(Listed records Opens)
-- ==== Sys2Proof/Laws/PerInstr.lean ====
section
/-! SUPPORT. A statement about every command as syntax, one lemma per constructor: the word of a well-formed command
carries the opcode of its row of spec/opcode_table.json and no reserved bit (30_encoding.md R44, R46). -/

namespace Sys2Proof.Laws.EncodedHeader

/-- The opcode byte of a command's row (R46). -/
def opcodeOf : Instr → Nat
  | .init _ _ => 0x01
  | .update _ => 0x02
  | .final _ => 0x03
  | .hash _ _ _ _ => 0x04

def Statement (i : Instr) : Prop :=
  i.wf = true → opcodeField (encode i).word = opcodeOf i ∧ rsvField (encode i).word = 0

/-- Fields of an assembled word whose operands fit. -/
theorem assembled_fields {op mode obs len : Nat} (h1 : op < 2 ^ 8) (h2 : mode < 2) (h3 : obs < 2 ^ 16)
    (h4 : len < 2 ^ 32) :
    opcodeField (assembleWord op mode obs len) = op ∧ rsvField (assembleWord op mode obs len) = 0 ∧
      modeField (assembleWord op mode obs len) = mode ∧ obsField (assembleWord op mode obs len) = obs ∧
      lenField (assembleWord op mode obs len) = len := by
  simp only [opcodeField, rsvField, modeField, obsField, lenField, bitRange, assembleWord, BitVec.toNat_ofNat]
  omega

theorem mode_bit_lt (m : Mode) : m.bit < 2 := by cases m <;> decide

theorem init (obs : Nat) (mode : Mode) : Statement (.init obs mode) := fun h => by
  have hobs : obs < 2 ^ 16 := by simpa [Instr.wf, obsFits] using h
  have := assembled_fields (op := opInit) (by decide) (mode_bit_lt mode) hobs (len := 0) (by decide)
  exact ⟨this.1, this.2.1⟩

theorem update (data : List Byte) : Statement (.update data) := fun _ => by
  have := assembled_fields (op := opUpdate) (mode := 0) (obs := 0) (len := 0) (by decide) (by decide) (by decide)
    (by decide)
  exact ⟨this.1, this.2.1⟩

theorem final (outLen : Nat) : Statement (.final outLen) := fun h => by
  have hlen : outLen < 2 ^ 32 := by simpa [Instr.wf, lenFits] using h
  have := assembled_fields (op := opFinal) (mode := 0) (obs := 0) (by decide) (by decide) (by decide) hlen
  exact ⟨this.1, this.2.1⟩

theorem hash (outLen : Nat) (input : List Byte) (obs : Nat) (mode : Mode) : Statement (.hash outLen input obs mode) :=
  fun h => by
    have hb : outLen < 2 ^ 32 ∧ obs < 2 ^ 16 := by simpa [Instr.wf, lenFits, obsFits] using h
    have := assembled_fields (op := opHash) (by decide) (mode_bit_lt mode) hb.2 hb.1
    exact ⟨this.1, this.2.1⟩

end Sys2Proof.Laws.EncodedHeader
end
(Listed records Closes)
### Problem statement
Copy out only the lines of the records above from the one with "a well-formed command" through the one with "bitRange, assembleWord, BitVec.toNat_ofNat]", exactly as they stand, both included.

### Your response
/-! SUPPORT. A statement about every command as syntax, one lemma per constructor: the word of a well-formed command
carries the opcode of its row of spec/opcode_table.json and no reserved bit (30_encoding.md R44, R46). -/

namespace Sys2Proof.Laws.EncodedHeader

/-- The opcode byte of a command's row (R46). -/
def opcodeOf : Instr → Nat
  | .init _ _ => 0x01
  | .update _ => 0x02
  | .final _ => 0x03
  | .hash _ _ _ _ => 0x04

def Statement (i : Instr) : Prop :=
  i.wf = true → opcodeField (encode i).word = opcodeOf i ∧ rsvField (encode i).word = 0

/-- Fields of an assembled word whose operands fit. -/
theorem assembled_fields {op mode obs len : Nat} (h1 : op < 2 ^ 8) (h2 : mode < 2) (h3 : obs < 2 ^ 16)
    (h4 : len < 2 ^ 32) :
    opcodeField (assembleWord op mode obs len) = op ∧ rsvField (assembleWord op mode obs len) = 0 ∧
      modeField (assembleWord op mode obs len) = mode ∧ obsField (assembleWord op mode obs len) = obs ∧
      lenField (assembleWord op mode obs len) = len := by
  simp only [opcodeField, rsvField, modeField, obsField, lenField, bitRange, assembleWord, BitVec.toNat_ofNat]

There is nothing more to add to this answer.